About the Work
Salmon pink, blood-orange red, rosé? The dominant colour in this picture is hard to define. It is somewhat darker in the background but lighter when it comes to the colour used to paint the skin. Either way, it develops a dynamic relationship to the red hair and purple skirt of the young mother breastfeeding her baby. Reinhold Ewald's treatment of the various styles of the 1910s and 1920s is experimental. Here, he combines elements of his idiosyncratic Expressionism with New Objectivity, which was just emerging at the time. The objects are depicted summarily and in the bold colours characteristic of Ewald's work.
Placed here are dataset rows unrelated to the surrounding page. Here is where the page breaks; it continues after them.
-- ==== Sys2Proof/Tests/Slice0.lean ====
section
/-! SUPPORT. The model's own tests: well-formedness, decoding of written-out codes, one step per operation against the vectors of
spec/95_test_vectors.md (named in each comment) or the numbers of the rules, and a witness for each statement's hypotheses. -/

namespace Sys2Proof.Tests

open Sys2Proof Sys2Proof.Machine

/-! ### Well-formedness: what the checks refuse -/

/-- `dt >= 1` (43 R156). -/
theorem test_wf_adv_zero_refused : (Instr.adv 0).wf = false := by decide

/-- One value type per sink (46 R190): `out_a` and `irq_b` share sink 4. -/
theorem test_wf_mixed_sink_refused :
    (Instr.configure 0 ⟨.standard, .b8⟩
      ⟨⟨none, none, none, some 4, none, none⟩, ⟨none, none, none, none, none, some 4⟩⟩).wf = false := by decide

/-! ### Decoding: every constructor's code, bit by bit (30 R85: family, selector), operand bytes of log 2 -/

theorem test_decode_bus8_reads :
    decode [0b00000000, 0x04, 0x05] = .ok (.rdDdrA 2 5, []) ∧ decode [0b00000001, 0x01, 0x00] = .ok (.rdDataA (-1) 0, []) ∧
    decode [0b00000010, 0x00, 0x01] = .ok (.rdCtlA 0 1, []) ∧ decode [0b00000011, 0x00, 0x01] = .ok (.rdCtlA 0 1, []) ∧
    decode [0b00000100, 0x02, 0x02] = .ok (.rdDdrB 1 2, []) ∧ decode [0b00000101, 0x02, 0x80, 0x01] = .ok (.rdDataB 1 128, []) ∧
    decode [0b00000110, 0x00, 0x03] = .ok (.rdCtlB 0 3, []) ∧ decode [0b00000111, 0x00, 0x03] = .ok (.rdCtlB 0 3, []) := by
  and_intros <;> rfl

theorem test_decode_bus8_writes :
    decode [0b00001000, 0x00, 0x00, 0xF0] = .ok (.wrDdrA 0 0 0xF0, []) ∧
    decode [0b00001001, 0x00, 0x00, 0xA5] = .ok (.wrDataA 0 0 0xA5, []) ∧
    decode [0b00001010, 0x00, 0x01, 0x2C] = .ok (.wrCtlA 0 1 0x2C, []) ∧
    decode [0b00001011, 0x00, 0x01, 0x2C] = .ok (.wrCtlA 0 1 0x2C, []) ∧
    decode [0b00001100, 0x00, 0x02, 0xFF] = .ok (.wrDdrB 0 2 0xFF, []) ∧
    decode [0b00001101, 0x00, 0x02, 0x42] = .ok (.wrDataB 0 2 0x42, []) ∧
    decode [0b00001110, 0x02, 0x03, 0x05] = .ok (.wrCtlB 1 3 0x05, []) ∧
    decode [0b00001111, 0x02, 0x03, 0x05] = .ok (.wrCtlB 1 3 0x05, []) := by
  and_intros <;> rfl

theorem test_decode_bus16 :
    decode [0b00010001, 0x00, 0x02] = .ok (.rd16L 0 2, []) ∧ decode [0b00010010, 0x00, 0x02] = .ok (.rd16U 0 2, []) ∧
    decode [0b00010011, 0x06, 0x00] = .ok (.rd16A 3 0, []) ∧
    decode [0b00011001, 0x00, 0x00, 0xAB, 0x12] = .ok (.wr16L 0 0 0x12AB, []) ∧
    decode [0b00011010, 0x00, 0x00, 0x12, 0xAB] = .ok (.wr16U 0 0 0xAB12, []) ∧
    decode [0b00011011, 0x06, 0x00, 0x00, 0xFF] = .ok (.wr16A 3 0 0xFF00, []) := by
  and_intros <;> rfl

theorem test_decode_lines :
    decode [0b00100000, 0x02, 0x01] = .ok (.lineCa1 1 true, []) ∧ decode [0b00100001, 0x02, 0x00] = .ok (.lineCa2 1 false, []) ∧
    decode [0b00100010, 0x04, 0xFF] = .ok (.lineCb1 2 true, []) ∧ decode [0b00100011, 0x04, 0x00] = .ok (.lineCb2 2 false, []) := by
  and_intros <;> rfl

theorem test_decode_scheduler :
    decode [0b00110000, 0x0E, 0x64] = .ok (.sched 7 100, []) ∧ decode [0b00110001, 0x0E] = .ok (.fire 7, []) ∧
    decode [0b00110010, 0x00, 0x0E] = .ok (.yieldOn 0 7, []) ∧ decode [0b00110011, 0x02, 0x19] = .ok (.yieldT 1 25, []) ∧
    decode [0b00110100, 0x27] = .ok (.adv 40, []) ∧ decode [0b00110101, 0x0E] = .ok (.expire 7, []) ∧
    decode [0b00110110, 0x02] = .ok (.wake 1, []) := by
  and_intros <;> rfl

theorem test_decode_adapter :
    decode [0b01000000, 0x04] = .ok (.assertLine 2 .maskable, []) ∧ decode [0b01000001, 0x04] = .ok (.assertLine 2 .fast, []) ∧
    decode [0b01000010, 0x04] = .ok (.clearLine 2 .maskable, []) ∧ decode [0b01000011, 0x04] = .ok (.clearLine 2 .fast, []) ∧
    decode [0b01000100, 0x04] = .ok (.pulse 2 .maskable, []) ∧ decode [0b01000101, 0x04] = .ok (.pulse 2 .fast, []) ∧
    decode [0b01000110, 0x04] = .ok (.take 2 .maskable, []) ∧ decode [0b01000111, 0x04] = .ok (.take 2 .fast, []) := by
  and_intros <;> rfl

theorem test_decode_lifecycle :
    decode [0b01010000, 0x06, 0b00000111, 0, 0, 0, 5, 0, 0, 0, 0, 0, 0, 0, 0] =
      .ok (.configure 3 ⟨.alternate, .b16Auto⟩
        ⟨⟨none, none, none, some 4, none, none⟩, ⟨none, none, none, none, none, none⟩⟩, []) ∧
    decode [0b01010001] = .ok (.resetAll, []) ∧ decode [0b01010010] = .ok (.unconfigureAll, []) := by
  and_intros <;> rfl

theorem test_decode_rejects :
    decode [] = .error .noCode ∧ decode [0x10, 0, 0] = .error (.invalidCode 0x10) ∧ decode [0x01, 0x80] = .error .truncated ∧
    decode [0x50, 0x00, 0x08] = .error (.invalidAddressing 0x08) := by
  and_intros <;> rfl

/-! ### Small states -/

/-- A port with the control value `ctl`, everything else 0. -/
def ctlPort (ctl : Ctl) : Port := { Port.zero with ctl := ctl }

/-- Two chips: chip 0 with the two ports, the bindings (the same on both ports) and the addressing given, chip 1 never
configured. -/
def world (m : Addressing) (f : PortBindings) (a b : Port) : State :=
  { State.reset with chips := [⟨a, b, ⟨f, f⟩, m, true⟩, Chip.unconfigured] }

/-- Chip 0 on the 8-bit bus, nothing bound. -/
def quiet (a b : Port) : State := world ⟨.standard, .b8⟩ unboundPort a b

/-- Chip 0 on the 8-bit bus, every binding present, no route. -/
def wired (a b : Port) : State := world ⟨.standard, .b8⟩ ⟨some 1, some 5, some 6, some 4, some 9, some 7⟩ a b

/-- The same with routes: sink 4 pulses CB1 of chip 1, sink 7 drives CPU 1's maskable line (46 R196). -/
def routed (a b : Port) : State :=
  { wired a b with
    routes := [⟨4, none, [.line 1 .cb1 true, .line 1 .cb1 false]⟩, ⟨7, some (.level true), [.assertLine 1 .maskable]⟩] }

/-- Chip 0 on a 16-bit bus, nothing bound. -/
def wide (bus : BusMode) (a b : Port) : State := world ⟨.standard, bus⟩ unboundPort a b

/-- The environment's next answers. -/
def answering (s : State) (bytes : List Byte) : State := { s with answers := bytes }

/-- What a function of the next state gives, where there is one. -/
def after {α : Type} (i : Instr) (s : State) (f : State → α) : Option α :=
  match exec i s with
  | .next t => some (f t)
  | .fault _ => none
  | .refused _ => none

/-- The reason of a refusal, where there is one. -/
def refusal (i : Instr) (s : State) : Option Refusal :=
  match exec i s with
  | .next _ => none
  | .fault _ => none
  | .refused r => some r

/-! ### Bus access, 8 bits -/

/-- 95 B3: with `ctl_a[2] = 0` offset 0 reads the direction register; the flag stays. -/
theorem test_rdDdrA :
    after (.rdDdrA 0 0) (quiet { ctlPort 0x02 with ddr := 0x5A, irq1 := true } Port.zero) (fun t => (t.result, (t.port 0 .a).irq1)) =
      some (.byte 0x5A, true) := by decide

/-- 95 B1: `(0xA5 & 0xF0) | (0x3C & 0x0F)`, the sample kept. -/
theorem test_rdDataA :
    after (.rdDataA 0 0) (answering (wired { ctlPort 0x04 with ddr := 0xF0, out := 0xA5 } Port.zero) [0x3C])
      (fun t => (t.result, (t.port 0 .a).inp)) = some (.byte 0xAC, 0x3C) := by decide

/-- 95 B11: the read strobe with E-reset. -/
theorem test_rdDataA_strobe :
    after (.rdDataA 0 0) (answering (wired { ctlPort 0x2C with outC2 := true } Port.zero) [0x00])
      (fun t => (t.trace, (t.port 0 .a).outC2)) = some ([⟨9, .level false⟩, ⟨9, .level true⟩], true) := by decide

/-- 95 B18: CA1 sampled first, one event, both flags in the view. -/
theorem test_rdCtlA :
    after (.rdCtlA 0 1) (answering (wired (ctlPort 0x1B) Port.zero) [0x01, 0x01])
      (fun t => (t.result, t.trace)) = some (.byte 0xDB, [⟨7, .level true⟩]) := by decide

/-- 95 A6: bit 6 hidden while C2 is an output. -/
theorem test_rdCtlA_hides_flag :
    after (.rdCtlA 0 1) (quiet { ctlPort 0x38 with irq2 := true } Port.zero) (·.result) = some (.byte 0x38) := by decide

/-- 95 S1: port B's direction register at offset 2. -/
theorem test_rdDdrB : after (.rdDdrB 0 2) (quiet Port.zero { Port.zero with ddr := 0xC3 }) (·.result) = some (.byte 0xC3) := by decide

/-- 95 B13: a data read of port B does not strobe; it clears both flags (40 R105). -/
theorem test_rdDataB :
    after (.rdDataB 0 2) (answering (wired Port.zero { ctlPort 0x2C with outC2 := true, irq1 := true, irq2 := true }) [0x99])
      (fun t => (t.result, t.trace, (t.port 0 .b).irq1, (t.port 0 .b).irq2)) = some (.byte 0x99, [], false, false) := by decide

/-- 95 P2 step 7: chip 2's port B answers 0x85. -/
theorem test_rdCtlB :
    after (.rdCtlB 0 3) (quiet Port.zero { ctlPort 0x05 with irq1 := true }) (·.result) = some (.byte 0x85) := by decide

/-- 95 B5: the new mask drives `out & ddr`. -/
theorem test_wrDdrA :
    after (.wrDdrA 0 0 0x0F) (wired { Port.zero with out := 0x33 } Port.zero) (fun t => ((t.port 0 .a).ddr, t.trace)) =
      some (0x0F, [⟨4, .byte 0x03⟩]) := by decide

/-- 95 B6: an unchanged mask does nothing. -/
theorem test_wrDdrA_same :
    after (.wrDdrA 0 0 0x0F) (wired { Port.zero with ddr := 0x0F, out := 0x33 } Port.zero) (·.trace) = some [] := by decide

/-- 95 P1 step 7: the masked byte is driven, port A does not strobe on a write. -/
theorem test_wrDataA :
    after (.wrDataA 0 0 0xA5) (wired { ctlPort 0x2C with ddr := 0xF0, outC2 := true } Port.zero)
      (fun t => ((t.port 0 .a).out, t.trace)) = some (0xA5, [⟨4, .byte 0xA0⟩]) := by decide

/-- 95 B10: 0xFF stores 0x3F and raises C2. -/
theorem test_wrCtlA :
    after (.wrCtlA 0 1 0xFF) (wired Port.zero Port.zero) (fun t => ((t.port 0 .a).ctl, (t.port 0 .a).outC2, t.trace)) =
      some (0x3F, true, [⟨9, .level true⟩]) := by decide

/-- 95 A2: enabling a set flag later raises the line. -/
theorem test_wrCtlA_enable :
    after (.wrCtlA 0 1 0x03) (wired { ctlPort 0x02 with irq1 := true } Port.zero) (fun t => ((t.port 0 .a).irqState, t.trace)) =
      some (true, [⟨7, .level true⟩]) := by decide

/-- 95 B15: a direction write of port B drives and does not strobe. -/
theorem test_wrDdrB :
    after (.wrDdrB 0 2 0xFF) (wired Port.zero { ctlPort 0x28 with out := 0x11, outC2 := true }) (fun t => ((t.port 0 .b).ddr, t.trace)) =
      some (0xFF, [⟨4, .byte 0x11⟩]) := by decide

/-- 95 B15: data, then the write strobe. -/
theorem test_wrDataB :
    after (.wrDataB 0 2 0x11) (wired Port.zero { ctlPort 0x2C with ddr := 0xFF, outC2 := true }) (·.trace) =
      some [⟨4, .byte 0x11⟩, ⟨9, .level false⟩, ⟨9, .level true⟩] := by decide

/-- 95 P3 step 6: a routed drive pulses CB1 of chip 1 inside the operation. -/
theorem test_wrDataB_routed :
    after (.wrDataB 0 2 0x42) (routed Port.zero { ctlPort 0x04 with ddr := 0xFF }) (fun t => ((t.port 1 .b).irq1, (t.port 1 .b).inC1)) =
      some (true, false) := by decide

/-- 40 R114: port B's control write moves port B only. -/
theorem test_wrCtlB :
    after (.wrCtlB 0 3 0x38) (wired Port.zero Port.zero) (fun t => ((t.port 0 .b).ctl, (t.port 0 .b).outC2, t.port 0 .a, t.trace)) =
      some (0x38, true, Port.zero, [⟨9, .level true⟩]) := by decide

/-! ### Bus access, 16 bits -/

/-- 95 W1. -/
theorem test_rd16L : after (.rd16L 0 1) (wide .b16Lower { Port.zero with ddr := 0xAB } Port.zero) (·.result) = some (.word 0x00AB) := by
  decide

/-- 95 W2. -/
theorem test_rd16U : after (.rd16U 0 0) (wide .b16Upper { Port.zero with ddr := 0xAB } Port.zero) (·.result) = some (.word 0xAB00) := by
  decide

/-- 95 W3; 95 P4 step 9: offset 8 wraps. -/
theorem test_rd16A : after (.rd16A 0 8) (wide .b16Auto { Port.zero with ddr := 0xAB } Port.zero) (·.result) = some (.word 0xABAB) := by
  decide

/-- 95 W1. -/
theorem test_wr16L : after (.wr16L 0 0 0x12AB) (wide .b16Lower Port.zero Port.zero) (fun t => (t.port 0 .a).ddr) = some 0xAB := by decide
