-- ==== Sys2Proof/Config.lean ====
section
/-!
DEFINITION. What the UH420 fixes for every unit (sizes of its collections) and the one free value of the model.
-/

namespace Sys2Proof.Config

/-- Columns of a cell plane (R1). -/
abbrev planeColumns : Nat := 768

/-- Rows of a cell plane (R1). -/
abbrev planeRows : Nat := 512

/-- Records of one flaw list (R17). -/
abbrev maxFlaws : Nat := 512

/-- Entries of the Demand Queue (R57). -/
abbrev maxEntries : Nat := 64

/-- Region cells of the mask store (R46). -/
abbrev storeCells : Nat := 262144

/-- The greatest payload LENGTH of a frame (R180). -/
abbrev maxPayload : Nat := 240

/-- Free value (log 3): how many further candidates a running scan has tested when the n-th map-changing event
is taken. R78 says only that each candidate is tested against the map as it stands at its own time, so nothing
constrains this number beyond the candidates that are left. -/
opaque scanProgress : Nat → Nat

end Sys2Proof.Config
end

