-- ==== Sys2Proof/Machine/Lines.lean ====
section
/-!
DEFINITION. The Line Unit: pin changes, debounce, SET LINE, LINE STATUS and the minimum pulse hold (R160 to R170).
-/

namespace Sys2Proof.Machine

open Sys2Proof

/-! ### A change of a debounced level -/

/-- The debounced level of a line takes a level and any candidate is dropped (R161). -/
def Line.take (l : Line) (level : Bool) : Line := { l with work := .input level none }

/-- The change of a debounced level is delivered to the line's input function (R162). -/
def Event.deliver (e : Event) (f : InputFunction) (level : Bool) : Event :=
  match f with
  | .none => e
  | .hideEdge => if level then e.hideEdge else e
  | .gateRelease => if level then e.on fun s => { s with gate := s.gate.disarm } else e
  | .interlock _ => e.viewInterlocks

/-- The event of a change of a line's debounced level (R161, R162). -/
def State.changeLevel (s : State) (l : LineNo) (level : Bool) : State :=
  settle s ((s.updLine l fun x => x.take level).begin.deliver (s.lines[l]).function level)

/-! ### LINE_PIN_CHANGE and DEBOUNCE_EXPIRY -/

/-- An input line follows its logical pin level: a change at once with debounce 0, else a candidate made or dropped
(R161). -/
def State.followPin (s : State) (l : LineNo) : State :=
  let x := s.lines[l]
  match x.work with
  | .output _ _ => s
  | .input d none =>
    if x.logical = d then s
    else if x.debounce = 0 then s.changeLevel l x.logical
    else s.updLine l fun y => { y with work := .input d (some { level := x.logical, elapsed := 0 }) }
  | .input d (some c) =>
    if x.logical = d then s.updLine l fun y => { y with work := .input d none }
    else s.updLine l fun y => { y with work := .input d (some c) }

/-- LINE_PIN_CHANGE (R161); a pin that stands at the level already changes nothing (log 2). -/
def execLinePinChange (l : LineNo) (level : Bool) (s : State) : Host.Outcome State Fault Refusal :=
  if (s.lines[l]).pin = level then .next s
  else .next ((s.updLine l fun x => { x with pin := level }).followPin l)

/-- DEBOUNCE_EXPIRY (R161); with no candidate standing the event cannot occur and changes nothing (log 2). -/
def execDebounceExpiry (l : LineNo) (s : State) : Host.Outcome State Fault Refusal :=
  match (s.lines[l]).work with
  | .input _ (some c) => .next (s.changeLevel l c.level)
  | .input _ none => .next s
  | .output _ _ => .next s

/-! ### OUTPUT_HOLD_END -/

/-- OUTPUT_HOLD_END (R165); with no hold running the event cannot occur and changes nothing (log 2). -/
def execOutputHoldEnd (l : LineNo) (s : State) : Host.Outcome State Fault Refusal :=
  .next (s.updLine l fun x => { x with work := endHold x.work x.width })

/-! ### SET LINE -/

/-- An output source from its code and argument, and the level a STAGED value carries (R164, R167). -/
def outputSource? (code arg : Nat) : Option OutputSource :=
  match code with
  | 0 => if arg ≤ 1 then some (.constant (arg = 1)) else none
  | 1 => if arg ≤ 1 then some .staged else none
  | 2 => some .gateHold
  | 3 => (index? 4 arg).map .attention
  | 4 => if arg = 1 then some (.workAvailable 0) else if arg = 2 then some (.workAvailable 1) else none
  | 5 => (index? 2 arg).map .hideOpen
  | 6 => some .fault
  | 7 => some .searchBusy
  | 8 => some .partReady
  | _ => none

/-- The configuration a SET LINE gives (R167). -/
structure LineConfig where
  out      : Bool
  invert   : Bool
  debounce : Nat
  function : InputFunction
  source   : OutputSource
  staged   : Bool
  width    : Nat
  deriving DecidableEq, Repr

/-- The configuration of a SET LINE payload, if every value is in range (R167; log 14). -/
def lineConfig? (pl : List Byte) : Option LineConfig :=
  match inputFunction? (u8 pl 5), outputSource? (u8 pl 6) (u8 pl 7) with
  | some f, some o =>
    if 1 < u8 pl 1 ∨ 1 < u8 pl 2 ∨ (u8 pl 1 = 1 ∧ f ≠ .none) then none
    else
      some { out := u8 pl 1 = 1, invert := u8 pl 2 = 1, debounce := min 255 (u16 pl 3), function := f, source := o,
             staged := u8 pl 7 = 1, width := u8 pl 8 }
  | _, _ => none

/-- Whether a line drives its pin. -/
def LineWork.isOut : LineWork → Bool
  | .output _ _ => true
  | .input _ _ => false

/-- A line's working fields after a SET LINE, the levels it comes to drive aside (R168). -/
def Line.reworked (l : Line) (c : LineConfig) : LineWork :=
  let level := xor l.pin c.invert
  match l.work, c.out with
  | .input d x, false =>
    if l.invert ≠ c.invert ∨ l.debounce ≠ c.debounce ∨ l.function ≠ c.function then .input level none else .input d x
  | .output _ _, false => .input level none
  | .input _ _, true => .output level none
  | .output d x, true => .output d x

/-- A line after a SET LINE; a STAGED value is recorded as pending, and a line that becomes STAGED keeps the value its
old source had (R166, R168). -/
def Line.configure (l : Line) (c : LineConfig) (value : Bool) : Line :=
  { l with
    invert := c.invert, debounce := c.debounce, function := c.function, source := c.source, width := c.width,
    work := l.reworked c,
    applied := if c.source = .staged ∧ l.source ≠ .staged then value else l.applied,
    pendingStaged := if c.source = .staged then some c.staged else none }

/-- A line that was made OUT drives its requested level at once (R168). -/
def State.driveNow (s : State) (l : LineNo) : State :=
  s.updLine l fun x => { x with work := .output (s.requested x) (startHold x.width) }

/-- The event of an accepted SET LINE (R168). -/
def State.setLine (s : State) (l : LineNo) (c : LineConfig) : State :=
  let x := s.lines[l]
  let t := settle s (s.updLine l fun x => x.configure c (s.sourceValue x.applied x.source)).begin.viewInterlocks
  if c.out && !x.work.isOut then t.driveNow l else t

/-- The argument of an output source; 0 where it has none, the applied value for STAGED (log 14, log 25). -/
def Line.argument (l : Line) : Nat :=
  match l.source with
  | .constant v => if v then 1 else 0
  | .staged => if l.applied then 1 else 0
  | .attention p => p.val
  | .workAvailable h => h.val + 1
  | .hideOpen k => k.val
  | .gateHold => 0
  | .fault => 0
  | .searchBusy => 0
  | .partReady => 0

/-- A line's configuration fields in a reply, in the order of R160 (log 14). -/
def Line.configBytes (l : Line) : List Byte :=
  encFlag l.work.isOut ++ encFlag l.invert ++ enc1 l.debounce ++ enc1 l.function.code ++ enc1 l.source.code ++
    enc1 l.argument ++ enc1 l.width

/-- A line's debounced or driven level. -/
def LineWork.level : LineWork → Bool
  | .input d _ => d
  | .output d _ => d

/-- SET LINE's owner (R167). -/
def setLineOwner : Owner := fun _ pl s =>
  match index? 6 (u8 pl 0), lineConfig? pl with
  | some l, some c =>
    let t := s.setLine l c
    (t, .accept ((t.lines[l]).configBytes ++ encFlag (t.lines[l]).work.level))
  | _, _ => (s, .refuse .range)

/-- SET_LINE (R167). -/
def execSetLine (p : Port) (pl : List Byte) (s : State) : Host.Outcome State Fault Refusal :=
  request .setLine setLineOwner p pl s

/-! ### LINE STATUS -/

/-- A level, or absent, in one byte (R188). -/
def encLevel? (o : Option Bool) : List Byte := encOpt (o.map fun b => if b then 1 else 0)

/-- A line in LINE STATUS: configuration, pin, the levels of its direction, the staged values; absent in the fields
that its direction or source does not have (R170; log 14). -/
def State.lineBytes (s : State) (l : Line) : List Byte :=
  l.configBytes ++ encFlag l.sensed ++
  (match l.work with
    | .input d c => encFlag d ++ encFlag c.isSome ++ encLevel? none ++ encLevel? none ++ encLevel? none
    | .output d h => encLevel? none ++ encLevel? none ++ encFlag (s.requested l) ++ encFlag d ++ encFlag h.isSome) ++
  (if l.source = .staged then encFlag l.applied ++ encLevel? l.pendingStaged
   else encLevel? none ++ encLevel? none)

/-- The payload of LINE STATUS (R170). -/
def State.linesBytes (s : State) : List Byte :=
  (s.lines.toList.flatMap fun l => s.lineBytes l) ++ encFlag s.encA ++ encFlag s.encB ++ enc1 s.encErrors ++
    enc1 (s.heads[(0 : Head)]).interlock.code ++ enc1 (s.heads[(1 : Head)]).interlock.code

/-- LINE_STATUS (R170). -/
def execLineStatus (p : Port) (pl : List Byte) (s : State) : Host.Outcome State Fault Refusal :=
  request .lineStatus (reading fun _ _ s => .accept s.linesBytes) p pl s

end Sys2Proof.Machine
end

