-- ==== Sys2Proof/Machine/Timers.lean ====
section
/-!
DEFINITION. The part's timers, in steps of 100 µs: which has reached its limit, and how they advance (R136, R157, R161,
R165, R173, R180; log 4).
-/

namespace Sys2Proof.Machine

open Sys2Proof

/-! ### Timers that have reached their limits -/

/-- A running holdoff timer has reached H × 10 ms (R173). -/
def NoticeUnit.ripe (u : NoticeUnit) : Bool :=
  match u.timer with
  | .running e => decide (u.holdoff * 100 ≤ e)
  | .idle => false
  | .expired => false

/-- The hold timer of the gate has reached the limit the hold began with (R139). -/
def Gate.ripe (g : Gate) : Bool := g.timer.any fun t => decide (t.limit * 1000 ≤ t.elapsed)

/-- A claim timer has reached the claim limit (R157). -/
def HeadChannel.ripe (c : HeadChannel) (limit : Nat) : Bool := c.timer.any fun e => decide (limit * 1000 ≤ e)

/-- A candidate's stability timer has reached the debounce time (R161). -/
def Line.candidateRipe (l : Line) : Bool :=
  match l.work with
  | .input _ c => c.any fun c => decide (l.debounce ≤ c.elapsed)
  | .output _ _ => false

/-- A minimum pulse hold has reached the width it began with (R165). -/
def Line.holdRipe (l : Line) : Bool :=
  match l.work with
  | .input _ _ => false
  | .output _ h => h.any fun h => decide (h.width * 10 ≤ h.elapsed)

/-- Whether a receiver assembles a frame. -/
def Receiver.assembling : Receiver → Bool
  | .hunting => false
  | .kind => true
  | .length _ => true
  | .payload _ _ _ => true

/-- More than 20 ms have passed since the last byte of a frame being assembled (R180). -/
def LinkPort.gapRipe (l : LinkPort) : Bool := l.receiver.assembling && decide (200 < l.gap)

/-- The expiries of the timers that have reached their limits, in a fixed order (log 4). -/
def State.expiries (s : State) : List Instr :=
  ((indexed s.notices).filterMap fun u => if u.2.ripe then some (.noticeHoldoffExpiry u.1) else none) ++
    (if s.gate.ripe then [.gateHoldLimitExpiry] else []) ++
    ((indexed s.heads).filterMap fun c => if c.2.ripe s.conveyor.claimLimit then some (.claimTimerExpiry c.1) else none) ++
    ((indexed s.lines).filterMap fun l => if l.2.candidateRipe then some (.debounceExpiry l.1) else none) ++
    ((indexed s.lines).filterMap fun l => if l.2.holdRipe then some (.outputHoldEnd l.1) else none) ++
    ((indexed s.ports).filterMap fun l => if l.2.gapRipe then some (.frameGapTimeout l.1) else none)

/-- The expiry that is due, if any. -/
def State.due (s : State) : Option Instr := s.expiries.head?

/-! ### The passing of 100 µs -/

/-- A holdoff timer after 100 µs. -/
def HoldoffTimer.advance (t : HoldoffTimer) : HoldoffTimer :=
  match t with
  | .idle => .idle
  | .running e => .running (e + 1)
  | .expired => .expired

/-- A line's timers after 100 µs. -/
def LineWork.advance (w : LineWork) : LineWork :=
  match w with
  | .input d c => .input d (c.map fun c => { c with elapsed := c.elapsed + 1 })
  | .output d h => .output d (h.map fun h => { h with elapsed := h.elapsed + 1 })

/-- A port's gap timer after 100 µs; it runs while a frame is being assembled. -/
def LinkPort.advance (l : LinkPort) : LinkPort := if l.receiver.assembling then { l with gap := l.gap + 1 } else l

/-- 100 µs pass: every running timer advances by one step. -/
def State.advance (s : State) : State :=
  { s with
    notices := s.notices.map fun u => { u with timer := u.timer.advance },
    gate := { s.gate with timer := s.gate.timer.map fun t => { t with elapsed := t.elapsed + 1 } },
    heads := s.heads.map fun c => { c with timer := c.timer.map fun e => e + 1 },
    lines := s.lines.map fun l => { l with work := l.work.advance },
    ports := s.ports.map LinkPort.advance }

end Sys2Proof.Machine
end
The composition is based on what the artist saw, but is not slavishly tied to it: the chair, for example, is located in the illusionistic space by the shadow it casts, but the overall perspective is broken several times. The picture was defamed by the National Socialists as "degenerate". In order to save it, it was hidden and replaced in the inventory of the Städel Museum by a landscape painting by the same artist.
About the Acquisition
The money that had been collected in private circles had actually been intended to purchase a bust of the emperor to be placed in front of the courthouse. “Political developments have thwarted this plan” is what Ludwig Wertheimer, initiator of the project and member of the Emperor’s Counsel, told the city of Frankfurt in November 1919. Given that there was no longer an emperor, interest was redirected towards Expressionist painting. This is how donated funds were employed to acquire two paintings: by Reinhold Ewald and Ernst Ludwig Kirchner.